## Work required
How does the data below read from its first line through the line containing "execRdreg_kept hK e"? Print those lines exactly.

** Exercise materials follows **

-- ==== Sys2Proof/Laws/Dispatch.lean ====
section
/-! SUPPORT. What each operation of Machine/Dispatch.lean keeps (`Kept`). -/

set_option linter.unusedTactic false
set_option linter.unreachableTactic false

namespace Sys2Proof.Machine

theorem exec_kept {s₀ : State} {i : Instr} {s t₁ : State} (hK : Kept s₀ s) (e : exec i s = .next t₁) : Kept s₀ t₁ := by
  cases i with
  | registerWrite => exact execRegisterWrite_kept hK e
  | rcRead => exact execRcRead_kept hK e
  | bcastRead => exact execBcastRead_kept hK e
  | devRstNAssert => exact execDevRstNAssert_kept hK e
  | deviceResetRelease => exact execDeviceResetRelease_kept hK e
  | tinderStart => exact execTinderStart_kept hK e
  | kindlingBoot => exact execKindlingBoot_kept hK e
  | coreSupplyLow => exact execCoreSupplyLow_kept hK e
  | coreSupplyRestored => exact execCoreSupplyRestored_kept hK e
  | ioBankLow => exact execIoBankLow_kept hK e
  | clockMonitorFault => exact execClockMonitorFault_kept hK e
  | read => exact execRead_kept hK e
  | program => exact execProgram_kept hK e
  | erase => exact execErase_kept hK e
  | wren => exact execWren_kept hK e
  | wrdi => exact execWrdi_kept hK e
  | rdsr => exact execRdsr_kept hK e
  | rdreg => exact execRdreg_kept hK e
  | wrreg => exact execWrreg_kept hK e
  | sfdp => exact execSfdp_kept hK e
  | readId => exact execReadId_kept hK e
  | addr4Enter => exact execAddr4Enter_kept hK e
  | addr4Exit => exact execAddr4Exit_kept hK e
  | protoSwitch => exact execProtoSwitch_kept hK e
  | resetEn => exact execResetEn_kept hK e
  | reset => exact execReset_kept hK e
  | suspend => exact execSuspend_kept hK e
  | resume => exact execResume_kept hK e
  | unknown => exact execUnknown_kept hK e
  | truncatedTransaction => exact execTruncatedTransaction_kept hK e
  | flashAccessGrant => exact execFlashAccessGrant_kept hK e
  | fillComplete => exact execFillComplete_kept hK e
  | writeExecute => exact execWriteExecute_kept hK e
  | statusPoll => exact execStatusPoll_kept hK e
  | escHoldExpiry => exact execEscHoldExpiry_kept hK e
  | escRelease => exact execEscRelease_kept hK e
  | rgnActWrite => exact execRgnActWrite_kept hK e
  | substClear => exact execSubstClear_kept hK e
  | logDrain => exact execLogDrain_kept hK e
  | portalReadBurst => exact execPortalReadBurst_kept hK e
  | portalWriteBurst => exact execPortalWriteBurst_kept hK e
  | portalReadStatus => exact execPortalReadStatus_kept hK e
  | portalFrameError => exact execPortalFrameError_kept hK e
  | portalBusyTimeout => exact execPortalBusyTimeout_kept hK e
  | ownReq => exact execOwnReq_kept hK e
  | rawOwnershipGrant => exact execRawOwnershipGrant_kept hK e
  | rawStart => exact execRawStart_kept hK e
  | rawAbort => exact execRawAbort_kept hK e
  | rawTransferEnd => exact execRawTransferEnd_kept hK e
  | anchoring => exact execAnchoring_kept hK e
  | emberCheck => exact execEmberCheck_kept hK e
  | hashPreempt => exact execHashPreempt_kept hK e
  | knownAnswerTest => exact execKnownAnswerTest_kept hK e
  | stageCheck => exact execStageCheck_kept hK e
  | clistClear => exact execClistClear_kept hK e
  | clinkerHoldClear => exact execClinkerHoldClear_kept hK e
  | bindFloorWrite => exact execBindFloorWrite_kept hK e
  | scrubStep => exact execScrubStep_kept hK e
  | flipReq => exact execFlipReq_kept hK e
  | flipCancel => exact execFlipCancel_kept hK e
  | goldClear => exact execGoldClear_kept hK e
  | stageLockSet => exact execStageLockSet_kept hK e
  | stageLockClr => exact execStageLockClr_kept hK e
  | flipHoldClear => exact execFlipHoldClear_kept hK e
  | bsetMapWrite => exact execBsetMapWrite_kept hK e
  | traceWindowExpiry => exact execTraceWindowExpiry_kept hK e
  | traceJournalWrite => exact execTraceJournalWrite_kept hK e
  | adaptationPass => exact execAdaptationPass_kept hK e
  | load => exact execLoad_kept hK e
  | loadCommit => exact execLoadCommit_kept hK e
  | loadReject => exact execLoadReject_kept hK e
  | lock => exact execLock_kept hK e
  | restructureStart => exact execRestructureStart_kept hK e
  | restructureCommit => exact execRestructureCommit_kept hK e
  | restructureHoldClear => exact execRestructureHoldClear_kept hK e
  | advance => exact execAdvance_kept hK e
  | advanceDone => exact execAdvanceDone_kept hK e
  | dependentDrawGrant => exact execDependentDrawGrant_kept hK e
  | headAged => exact execHeadAged_kept hK e
  | trackerParityError => exact execTrackerParityError_kept hK e
  | create => exact execCreate_kept hK e
  | resetDrain => exact execResetDrain_kept hK e
  | resetSquash => exact execResetSquash_kept hK e
  | remove => exact execRemove_kept hK e
  | drainComplete => exact execDrainComplete_kept hK e
  | drainTimeout => exact execDrainTimeout_kept hK e
  | coreStart => exact execCoreStart_kept hK e
  | coreInstruction => exact execCoreInstruction_kept hK e
  | ownStoreWindowRead => exact execOwnStoreWindowRead_kept hK e
  | ruInvalidate => exact execRuInvalidate_kept hK e
  | ruRootWrite => exact execRuRootWrite_kept hK e
  | dmaGo => exact execDmaGo_kept hK e
  | dmaAbort => exact execDmaAbort_kept hK e
  | dmaResume => exact execDmaResume_kept hK e
  | dmaBeat => exact execDmaBeat_kept hK e
  | dmaAging => exact execDmaAging_kept hK e
  | intClaim => exact execIntClaim_kept hK e
  | intComplete => exact execIntComplete_kept hK e
  | mtimecmpMatch => exact execMtimecmpMatch_kept hK e
  | resetNow => exact execResetNow_kept hK e
  | waitInSettled => exact execWaitInSettled_kept hK e
  | delayExpiry => exact execDelayExpiry_kept hK e
  | stepTimeout => exact execStepTimeout_kept hK e
  | pmbTransactionEnd => exact execPmbTransactionEnd_kept hK e
  | smbRetry => exact execSmbRetry_kept hK e
  | pmbPollInterval => exact execPmbPollInterval_kept hK e
  | restart => exact execRestart_kept hK e
  | shutdown => exact execShutdown_kept hK e
  | platformFault => exact execPlatformFault_kept hK e
  | watchRearm => exact execWatchRearm_kept hK e
  | pfHoldClear => exact execPfHoldClear_kept hK e
  | hearthHoldWrite => exact execHearthHoldWrite_kept hK e
  | minHoldExpiry => exact execMinHoldExpiry_kept hK e
  | smbStart => exact execSmbStart_kept hK e
  | smbTransactionEnd => exact execSmbTransactionEnd_kept hK e
  | rootLoad => exact execRootLoad_kept hK e
  | zeroise => exact execZeroise_kept hK e
  | rekindle => exact execRekindle_kept hK e
  | derive => exact execDerive_kept hK e
  | generate => exact execGenerate_kept hK e
  | unwrap => exact execUnwrap_kept hK e
  | wrap => exact execWrap_kept hK e
  | revoke => exact execRevoke_kept hK e
  | replace => exact execReplace_kept hK e
  | commit => exact execCommit_kept hK e
  | cancel => exact execCancel_kept hK e
  | kcv => exact execKcv_kept hK e
  | hmac => exact execHmac_kept hK e
  | gcmEnc => exact execGcmEnc_kept hK e
  | gcmDec => exact execGcmDec_kept hK e
  | sign => exact execSign_kept hK e
  | alias_ => exact execAlias_kept hK e
  | pubkey => exact execPubkey_kept hK e
  | kvOpEnd => exact execKvOpEnd_kept hK e
  | invalidationSweep => exact execInvalidationSweep_kept hK e
  | entropyRetest => exact execEntropyRetest_kept hK e
  | leafJournalWrite => exact execLeafJournalWrite_kept hK e
  | lmsTreeGenerated => exact execLmsTreeGenerated_kept hK e
  | toTest => exact execToTest_kept hK e
  | toProduction => exact execToProduction_kept hK e
  | provision => exact execProvision_kept hK e
  | redeem => exact execRedeem_kept hK e
  | toEol => exact execToEol_kept hK e
  | nonce => exact execNonce_kept hK e
  | lcTransitionEnd => exact execLcTransitionEnd_kept hK e
  | tapInstruction => exact execTapInstruction_kept hK e
  | debugAccess => exact execDebugAccess_kept hK e
  | mbSend => exact execMbSend_kept hK e
  | mbPop => exact execMbPop_kept hK e
  | lockRead => exact execLockRead_kept hK e
  | lockWrite => exact execLockWrite_kept hK e
  | tallySnapshotRead => exact execTallySnapshotRead_kept hK e
  | extend => exact execExtend_kept hK e
  | tallyExtensionDone => exact execTallyExtensionDone_kept hK e
  | mctpPacketRx => exact execMctpPacketRx_kept hK e
  | mctpPacketRead => exact execMctpPacketRead_kept hK e
  | i3cCcc => exact execI3cCcc_kept hK e
  | i3cReplyRead => exact execI3cReplyRead_kept hK e
  | i3cReplyTimeout => exact execI3cReplyTimeout_kept hK e
  | getVersion => exact execGetVersion_kept hK e
  | getCapabilities => exact execGetCapabilities_kept hK e
  | negotiateAlgorithms => exact execNegotiateAlgorithms_kept hK e
  | getDigests => exact execGetDigests_kept hK e
  | getCertificate => exact execGetCertificate_kept hK e
  | challenge => exact execChallenge_kept hK e
  | getMeasurements => exact execGetMeasurements_kept hK e
  | chunkGet => exact execChunkGet_kept hK e
  | unsupportedRequest => exact execUnsupportedRequest_kept hK e
  | spdmResponseReady => exact execSpdmResponseReady_kept hK e
  | flueSymbolLock => exact execFlueSymbolLock_kept hK e
  | flueTrained => exact execFlueTrained_kept hK e
  | trainingTimeout => exact execTrainingTimeout_kept hK e
  | flueRetry => exact execFlueRetry_kept hK e
  | linkRx => exact execLinkRx_kept hK e
  | linkAckTimer => exact execLinkAckTimer_kept hK e
  | replayTimeout => exact execReplayTimeout_kept hK e
  | badFrameRx => exact execBadFrameRx_kept hK e
  | helloRx => exact execHelloRx_kept hK e
  | helloTimer => exact execHelloTimer_kept hK e
  | helloLoss => exact execHelloLoss_kept hK e
  | topoRx => exact execTopoRx_kept hK e
  | topoTimer => exact execTopoTimer_kept hK e
  | topoEntryAge => exact execTopoEntryAge_kept hK e
  | settle => exact execSettle_kept hK e
  | assignRx => exact execAssignRx_kept hK e
  | rediscover => exact execRediscover_kept hK e
  | msgRx => exact execMsgRx_kept hK e
  | bulksegRx => exact execBulksegRx_kept hK e
  | dlvRx => exact execDlvRx_kept hK e
  | peerResend => exact execPeerResend_kept hK e
  | peerSend => exact execPeerSend_kept hK e
  | bcastGo => exact execBcastGo_kept hK e
  | bcastRx => exact execBcastRx_kept hK e
  | arrive => exact execArrive_kept hK e
  | arriveRx => exact execArriveRx_kept hK e
  | releaseRx => exact execReleaseRx_kept hK e
  | snapshotStart => exact execSnapshotStart_kept hK e
  | markerRx => exact execMarkerRx_kept hK e
  | closeRx => exact execCloseRx_kept hK e
  | closeTimeout => exact execCloseTimeout_kept hK e
  | snapshotRecordSend => exact execSnapshotRecordSend_kept hK e
  | snaprecRx => exact execSnaprecRx_kept hK e
  | collectionDeadline => exact execCollectionDeadline_kept hK e
  | quoteReady => exact execQuoteReady_kept hK e
  | freset => exact execFreset_kept hK e
  | resetFrameRx => exact execResetFrameRx_kept hK e
  | relayFrameRx => exact execRelayFrameRx_kept hK e
  | relayFrameQueue => exact execRelayFrameQueue_kept hK e
  | serveWrite => exact execServeWrite_kept hK e
  | osProgram => exact execOsProgram_kept hK e
  | osErase4k => exact execOsErase4k_kept hK e
  | osErase64k => exact execOsErase64k_kept hK e
  | ownStoreEraseIssue => exact execOwnStoreEraseIssue_kept hK e
  | osOperationEnd => exact execOsOperationEnd_kept hK e
  | eraseMaxExpiry => exact execEraseMaxExpiry_kept hK e
  | recoveryStatus => exact execRecoveryStatus_kept hK e
  | recoveryPiece => exact execRecoveryPiece_kept hK e
  | recoveryEnd => exact execRecoveryEnd_kept hK e
  | stoke => exact execStoke_kept hK e
  | windowOpen => exact execWindowOpen_kept hK e
  | windowExpiry => exact execWindowExpiry_kept hK e
  | wdArm => exact execWdArm_kept hK e
  | hardTimerExpiry => exact execHardTimerExpiry_kept hK e
  | tsArm => exact execTsArm_kept hK e
  | checkin => exact execCheckin_kept hK e
  | periodEnd => exact execPeriodEnd_kept hK e
  | pairRoleTimer => exact execPairRoleTimer_kept hK e
  | pairHelloRx => exact execPairHelloRx_kept hK e
  | leaseTimer => exact execLeaseTimer_kept hK e
  | leaseRx => exact execLeaseRx_kept hK e
  | lackRx => exact execLackRx_kept hK e
  | lackLoss => exact execLackLoss_kept hK e
  | leaseExpiry => exact execLeaseExpiry_kept hK e
  | yield_ => exact execYield_kept hK e
  | handover => exact execHandover_kept hK e
  | claim => exact execClaim_kept hK e
  | vblockRx => exact execVblockRx_kept hK e
  | noticeRx => exact execNoticeRx_kept hK e
  | stateRx => exact execStateRx_kept hK e
  | catchUpPass => exact execCatchUpPass_kept hK e
  | pairMsgSend => exact execPairMsgSend_kept hK e
  | pairMsgPop => exact execPairMsgPop_kept hK e
  | pairMsgRx => exact execPairMsgRx_kept hK e
  | tamperEvent => exact execTamperEvent_kept hK e
  | tamperWindowClose => exact execTamperWindowClose_kept hK e
  | sourceIdle => exact execSourceIdle_kept hK e
  | haltHoldExpiry => exact execHaltHoldExpiry_kept hK e
  | holdClear => exact execHoldClear_kept hK e
  | softAlarm => exact execSoftAlarm_kept hK e
  | rtcLoad => exact execRtcLoad_kept hK e
  | rtcLoRead => exact execRtcLoRead_kept hK e
  | thermBitProgrammed => exact execThermBitProgrammed_kept hK e
  | aoRestart => exact execAoRestart_kept hK e
  | ioBankInRange => exact execIoBankInRange_kept hK e
  | symbolLockLoss => exact execSymbolLockLoss_kept hK e
  | frameForward => exact execFrameForward_kept hK e
  | recoverySegRx => exact execRecoverySegRx_kept hK e
  | healthTestFail => exact execHealthTestFail_kept hK e
  | idleGate => exact execIdleGate_kept hK e
  | sqIoLevelChange => exact execSqIoLevelChange_kept hK e
  | diagRx => exact execDiagRx_kept hK e
  | pairHelloDiagTimer => exact execPairHelloDiagTimer_kept hK e
  | tokenCheckEnd => exact execTokenCheckEnd_kept hK e

end Sys2Proof.Machine
end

** End of Exercise materials **

## Problem solution
-- ==== Sys2Proof/Laws/Dispatch.lean ====
section
/-! SUPPORT. What each operation of Machine/Dispatch.lean keeps (`Kept`). -/

set_option linter.unusedTactic false
set_option linter.unreachableTactic false

namespace Sys2Proof.Machine

theorem exec_kept {s₀ : State} {i : Instr} {s t₁ : State} (hK : Kept s₀ s) (e : exec i s = .next t₁) : Kept s₀ t₁ := by
  cases i with
  | registerWrite => exact execRegisterWrite_kept hK e
  | rcRead => exact execRcRead_kept hK e
  | bcastRead => exact execBcastRead_kept hK e
  | devRstNAssert => exact execDevRstNAssert_kept hK e
  | deviceResetRelease => exact execDeviceResetRelease_kept hK e
  | tinderStart => exact execTinderStart_kept hK e
  | kindlingBoot => exact execKindlingBoot_kept hK e
  | coreSupplyLow => exact execCoreSupplyLow_kept hK e
  | coreSupplyRestored => exact execCoreSupplyRestored_kept hK e
  | ioBankLow => exact execIoBankLow_kept hK e
  | clockMonitorFault => exact execClockMonitorFault_kept hK e
  | read => exact execRead_kept hK e
  | program => exact execProgram_kept hK e
  | erase => exact execErase_kept hK e
  | wren => exact execWren_kept hK e
  | wrdi => exact execWrdi_kept hK e
  | rdsr => exact execRdsr_kept hK e
  | rdreg => exact execRdreg_kept hK e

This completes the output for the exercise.